## ASSIGNED TASK
Would you copy every line of the listing below that includes the word "EncodeCtx"?

## SOURCE MATERIAL
- - - -
-- ==== Sys2Proof/Machine/Encoder.lean ====
section
/-! DEFINITION. The RV32 instruction encoder over assembler tokens (`45_encoder.md`): operand parsing, range checks, label
targets and the real-instruction table.  The packing of the fields is `encode` in `Decode.lean`. -/

namespace Sys2Proof.Machine

/-- The kinds of assembly-time error (`60_exceptions.md` R332). -/
inductive AsmErrorKind where
  | unknownDirective
  | missingString
  | nonAsciiString
  | noSuchInstruction
  | wrongOperandCount
  | badRegister
  | badImmediate
  | immediateOutOfRange
  | misalignedOffset
  | undefinedLabel
  deriving DecidableEq, Repr

/-- An error before its line is known: the kind and the offending token (R332). -/
structure AsmFailure where
  kind : AsmErrorKind
  token : String
  deriving DecidableEq, Repr

/-- The encoder's context (R240). -/
structure EncodeCtx where
  /-- the address of this instruction -/
  addr : Word
  /-- the symbol table after pass 1 -/
  symbols : String → Option Word

/-! ### Register operands (R249, `10_state.md` R25) -/

/-- x0..x15 -/
def xNamesLow : List (String × Reg) :=
  [("x0", 0), ("x1", 1), ("x2", 2), ("x3", 3), ("x4", 4), ("x5", 5), ("x6", 6), ("x7", 7), ("x8", 8), ("x9", 9),
   ("x10", 10), ("x11", 11), ("x12", 12), ("x13", 13), ("x14", 14), ("x15", 15)]
/-- x16..x31 -/
def xNamesHigh : List (String × Reg) :=
  [("x16", 16), ("x17", 17), ("x18", 18), ("x19", 19), ("x20", 20), ("x21", 21), ("x22", 22), ("x23", 23),
   ("x24", 24), ("x25", 25), ("x26", 26), ("x27", 27), ("x28", 28), ("x29", 29), ("x30", 30), ("x31", 31)]
/-- ABI names of x0..x15 -/
def abiNamesLow : List (String × Reg) :=
  [("zero", 0), ("ra", 1), ("sp", 2), ("gp", 3), ("tp", 4), ("t0", 5), ("t1", 6), ("t2", 7), ("s0", 8), ("fp", 8),
   ("s1", 9), ("a0", 10), ("a1", 11), ("a2", 12), ("a3", 13), ("a4", 14), ("a5", 15)]
/-- ABI names of x16..x31 -/
def abiNamesHigh : List (String × Reg) :=
  [("a6", 16), ("a7", 17), ("s2", 18), ("s3", 19), ("s4", 20), ("s5", 21), ("s6", 22), ("s7", 23), ("s8", 24),
   ("s9", 25), ("s10", 26), ("s11", 27), ("t3", 28), ("t4", 29), ("t5", 30), ("t6", 31)]
/-- The register names, case-sensitive and lower-case (R25). -/
def regNames : List (String × Reg) := xNamesLow ++ xNamesHigh ++ abiNamesLow ++ abiNamesHigh

/-- A register operand (R249). -/
def parseReg (tok : String) : Except AsmFailure Reg :=
  match regNames.lookup tok with
  | some r => .ok r
  | none => .error ⟨.badRegister, tok⟩

/-! ### Immediate operands (R250) -/

/-- The value of a digit in a base of at most 16. -/
def digitValue (c : Char) : Option Nat :=
  if '0'.toNat ≤ c.toNat ∧ c.toNat ≤ '9'.toNat then some (c.toNat - '0'.toNat)
  else if 'a'.toNat ≤ c.toNat ∧ c.toNat ≤ 'f'.toNat then some (c.toNat - 'a'.toNat + 10)
  else if 'A'.toNat ≤ c.toNat ∧ c.toNat ≤ 'F'.toNat then some (c.toNat - 'A'.toNat + 10)
  else none

/-- Digits read onto a value already read. -/
def readDigits (base : Nat) : List Char → Nat → Option Nat
  | [], n => some n
  | c :: cs, n =>
    match digitValue c with
    | some d => if d < base then readDigits base cs (base * n + d) else none
    | none => none

/-- One digit or more. -/
def readNumber (base : Nat) : List Char → Option Nat
  | [] => none
  | c :: cs => readDigits base (c :: cs) 0

/-- `0[xX][0-9a-fA-F]+ | 0[bB][01]+ | [0-9]+` (R250). -/
def readUnsigned : List Char → Option Nat
  | '0' :: 'x' :: cs => readNumber 16 cs
  | '0' :: 'X' :: cs => readNumber 16 cs
  | '0' :: 'b' :: cs => readNumber 2 cs
  | '0' :: 'B' :: cs => readNumber 2 cs
  | cs => readNumber 10 cs

/-- `[+-]?` before an unsigned literal; the value is the integer written (R250). -/
def readLiteral : List Char → Option Int
  | '-' :: cs => (readUnsigned cs).map (fun n => -(n : Int))
  | '+' :: cs => (readUnsigned cs).map (fun n => (n : Int))
  | cs => (readUnsigned cs).map (fun n => (n : Int))

/-- The value of an integer literal token, if it is one. -/
def literal (tok : String) : Option Int := readLiteral tok.toList

/-- An immediate operand (R250). -/
def parseImm (tok : String) : Except AsmFailure Int :=
  match literal tok with
  | some v => .ok v
  | none => .error ⟨.badImmediate, tok⟩

/-- A value checked against its range and packed at its width; never truncated (R251). -/
def immField (n : Nat) (lo hi : Int) (tok : String) (v : Int) : Except AsmFailure (BitVec n) :=
  if lo ≤ v ∧ v ≤ hi then .ok (BitVec.ofInt n v) else .error ⟨.immediateOutOfRange, tok⟩

/-- imm12 -/
def imm12Field (tok : String) (v : Int) : Except AsmFailure (BitVec 12) := immField 12 (-2048) 2047 tok v
/-- shamt -/
def shamtField (tok : String) (v : Int) : Except AsmFailure (BitVec 5) := immField 5 0 31 tok v
/-- imm20 -/
def imm20Field (tok : String) (v : Int) : Except AsmFailure (BitVec 20) := immField 20 0 1048575 tok v

/-- A branch or jump offset: range, then evenness (R251, R260). -/
def offsetField (n : Nat) (lo hi : Int) (tok : String) (v : Int) : Except AsmFailure (BitVec n) :=
  match immField n lo hi tok v with
  | .error e => .error e
  | .ok off => if v % 2 = 0 then .ok off else .error ⟨.misalignedOffset, tok⟩

/-- The target of a branch or jump as an offset from the instruction's own address: a label before a literal (R256). -/
def resolveTarget (tok : String) (ctx : EncodeCtx) : Except AsmFailure Int :=
  match ctx.symbols tok with
  | some a => .ok ((a.toNat : Int) - (ctx.addr.toNat : Int))
  | none =>
    match literal tok with
    | some v => .ok v
    | none => .error ⟨.undefinedLabel, tok⟩

/-! ### Operand forms (R253 to R258) and the real-instruction table (R259) -/

/-- The operand tokens a mnemonic takes, in their order, with the instruction they make. -/
inductive RealForm where
  /-- `rd, imm20` (R255) -/
  | rdImm20 (mk : Reg → BitVec 20 → Instr)
  /-- `rd, target` (R256) -/
  | rdTarget (mk : Reg → BitVec 21 → Instr)
  /-- `rs1, rs2, target` (R256) -/
  | rs1Rs2Target (mk : Reg → Reg → BitVec 13 → Instr)
  /-- `rd, rs1, imm12` (R254) -/
  | rdRs1Imm12 (mk : Reg → Reg → BitVec 12 → Instr)
  /-- `rd, rs1, shamt` (R254) -/
  | rdRs1Shamt (mk : Reg → Reg → BitVec 5 → Instr)
  /-- `rd, imm12, rs1` (R257) -/
  | rdImm12Rs1 (mk : Reg → Reg → BitVec 12 → Instr)
  /-- `rs2, imm12, rs1` (R258); the instruction takes rs1 first -/
  | rs2Imm12Rs1 (mk : Reg → Reg → BitVec 12 → Instr)
  /-- `rd, rs1, rs2` (R253) -/
  | rdRs1Rs2 (mk : Reg → Reg → Reg → Instr)

/-- U, J and B rows, and JALR. -/
def realControl : List (String × RealForm) :=
  [("lui", .rdImm20 .lui), ("auipc", .rdImm20 .auipc), ("jal", .rdTarget .jal), ("jalr", .rdRs1Imm12 .jalr),
   ("beq", .rs1Rs2Target .beq), ("bne", .rs1Rs2Target .bne), ("blt", .rs1Rs2Target .blt),
   ("bge", .rs1Rs2Target .bge), ("bltu", .rs1Rs2Target .bltu), ("bgeu", .rs1Rs2Target .bgeu)]
/-- Loads and stores. -/
def realMemory : List (String × RealForm) :=
  [("lb", .rdImm12Rs1 .lb), ("lh", .rdImm12Rs1 .lh), ("lw", .rdImm12Rs1 .lw), ("lbu", .rdImm12Rs1 .lbu),
   ("lhu", .rdImm12Rs1 .lhu), ("sb", .rs2Imm12Rs1 .sb), ("sh", .rs2Imm12Rs1 .sh), ("sw", .rs2Imm12Rs1 .sw)]
/-- OP-IMM. -/
def realOpImm : List (String × RealForm) :=
  [("addi", .rdRs1Imm12 .addi), ("slti", .rdRs1Imm12 .slti), ("sltiu", .rdRs1Imm12 .sltiu),
   ("xori", .rdRs1Imm12 .xori), ("ori", .rdRs1Imm12 .ori), ("andi", .rdRs1Imm12 .andi),
   ("slli", .rdRs1Shamt .slli), ("srli", .rdRs1Shamt .srli), ("srai", .rdRs1Shamt .srai)]
/-- OP. -/
def realOp : List (String × RealForm) :=
  [("add", .rdRs1Rs2 .add), ("sub", .rdRs1Rs2 .sub), ("sll", .rdRs1Rs2 .sll), ("slt", .rdRs1Rs2 .slt),
   ("sltu", .rdRs1Rs2 .sltu), ("xor", .rdRs1Rs2 .xor), ("srl", .rdRs1Rs2 .srl), ("sra", .rdRs1Rs2 .sra),
   ("or", .rdRs1Rs2 .or), ("and", .rdRs1Rs2 .and)]
/-- The real-instruction table: 37 lower-case mnemonics (R241, R259). -/
def realTable : List (String × RealForm) := realControl ++ realMemory ++ realOpImm ++ realOp

/-- The lower-case spelling of a name: its key in the real-instruction table (R259). -/
def mnemonicName : Mnemonic → String
  | .lui => "lui"
  | .auipc => "auipc"
  | .jal => "jal"
  | .jalr => "jalr"
  | .beq => "beq"
  | .bne => "bne"
  | .blt => "blt"
  | .bge => "bge"
  | .bltu => "bltu"
  | .bgeu => "bgeu"
  | .lb => "lb"
  | .lh => "lh"
  | .lw => "lw"
  | .lbu => "lbu"
  | .lhu => "lhu"
  | .sb => "sb"
  | .sh => "sh"
  | .sw => "sw"
  | .addi => "addi"
  | .slti => "slti"
  | .sltiu => "sltiu"
  | .xori => "xori"
  | .ori => "ori"
  | .andi => "andi"
  | .slli => "slli"
  | .srli => "srli"
  | .srai => "srai"
  | .add => "add"
  | .sub => "sub"
  | .sll => "sll"
  | .slt => "slt"
  | .sltu => "sltu"
  | .xor => "xor"
  | .srl => "srl"
  | .sra => "sra"
  | .or => "or"
  | .and => "and"

/-- ASCII lower case: mnemonics are case-insensitive (R241, 92 D29). -/
def lowerCase (tok : String) : String := String.ofList (tok.toList.map Char.toLower)

/-- The instruction that operand tokens of a form make: count, then each operand left to right, then the ranges (R252,
R260).  `m` is the mnemonic's token, named when the count is wrong. -/
def RealForm.build (m : String) (ctx : EncodeCtx) : RealForm → List String → Except AsmFailure Instr
  | .rdImm20 mk, [rd, imm] => do
    let d ← parseReg rd
    let v ← parseImm imm
    let f ← imm20Field imm v
    return mk d f
  | .rdTarget mk, [rd, target] => do
    let d ← parseReg rd
    let v ← resolveTarget target ctx
    let f ← offsetField 21 (-1048576) 1048574 target v
    return mk d f
  | .rs1Rs2Target mk, [rs1, rs2, target] => do
    let a ← parseReg rs1
    let b ← parseReg rs2
    let v ← resolveTarget target ctx
    let f ← offsetField 13 (-4096) 4094 target v
    return mk a b f
  | .rdRs1Imm12 mk, [rd, rs1, imm] => do
    let d ← parseReg rd
    let a ← parseReg rs1
    let v ← parseImm imm
    let f ← imm12Field imm v
    return mk d a f
  | .rdRs1Shamt mk, [rd, rs1, shamt] => do
    let d ← parseReg rd
    let a ← parseReg rs1
    let v ← parseImm shamt
    let f ← shamtField shamt v
    return mk d a f
  | .rdImm12Rs1 mk, [rd, imm, rs1] => do
    let d ← parseReg rd
    let v ← parseImm imm
    let a ← parseReg rs1
    let f ← imm12Field imm v
    return mk d a f
  | .rs2Imm12Rs1 mk, [rs2, imm, rs1] => do
    let b ← parseReg rs2
    let v ← parseImm imm
    let a ← parseReg rs1
    let f ← imm12Field imm v
    return mk a b f
  | .rdRs1Rs2 mk, [rd, rs1, rs2] => do
    let d ← parseReg rd
    let a ← parseReg rs1
    let b ← parseReg rs2
    return mk d a b
  | _, _ => .error ⟨.wrongOperandCount, m⟩

/-- The instruction that a mnemonic and its operand tokens name (R240, R241). -/
def assembleInstr (m : String) (operands : List String) (ctx : EncodeCtx) : Except AsmFailure Instr :=
  match realTable.lookup (lowerCase m) with
  | some form => form.build m ctx operands
  | none => .error ⟨.noSuchInstruction, m⟩

/-- `encode(mnemonic, operands, ctx)` (R240): the instruction's word or the first failure. -/
def encodeLine (m : String) (operands : List String) (ctx : EncodeCtx) : Except AsmFailure Word :=
  match assembleInstr m operands ctx with
  | .ok i => .ok (encode i)
  | .error e => .error e

end Sys2Proof.Machine
end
- - - -
## SOLUTION FOR THIS PROBLEM
structure EncodeCtx where
def resolveTarget (tok : String) (ctx : EncodeCtx) : Except AsmFailure Int :=
def RealForm.build (m : String) (ctx : EncodeCtx) : RealForm → List String → Except AsmFailure Instr
def assembleInstr (m : String) (operands : List String) (ctx : EncodeCtx) : Except AsmFailure Instr :=
def encodeLine (m : String) (operands : List String) (ctx : EncodeCtx) : Except AsmFailure Word :=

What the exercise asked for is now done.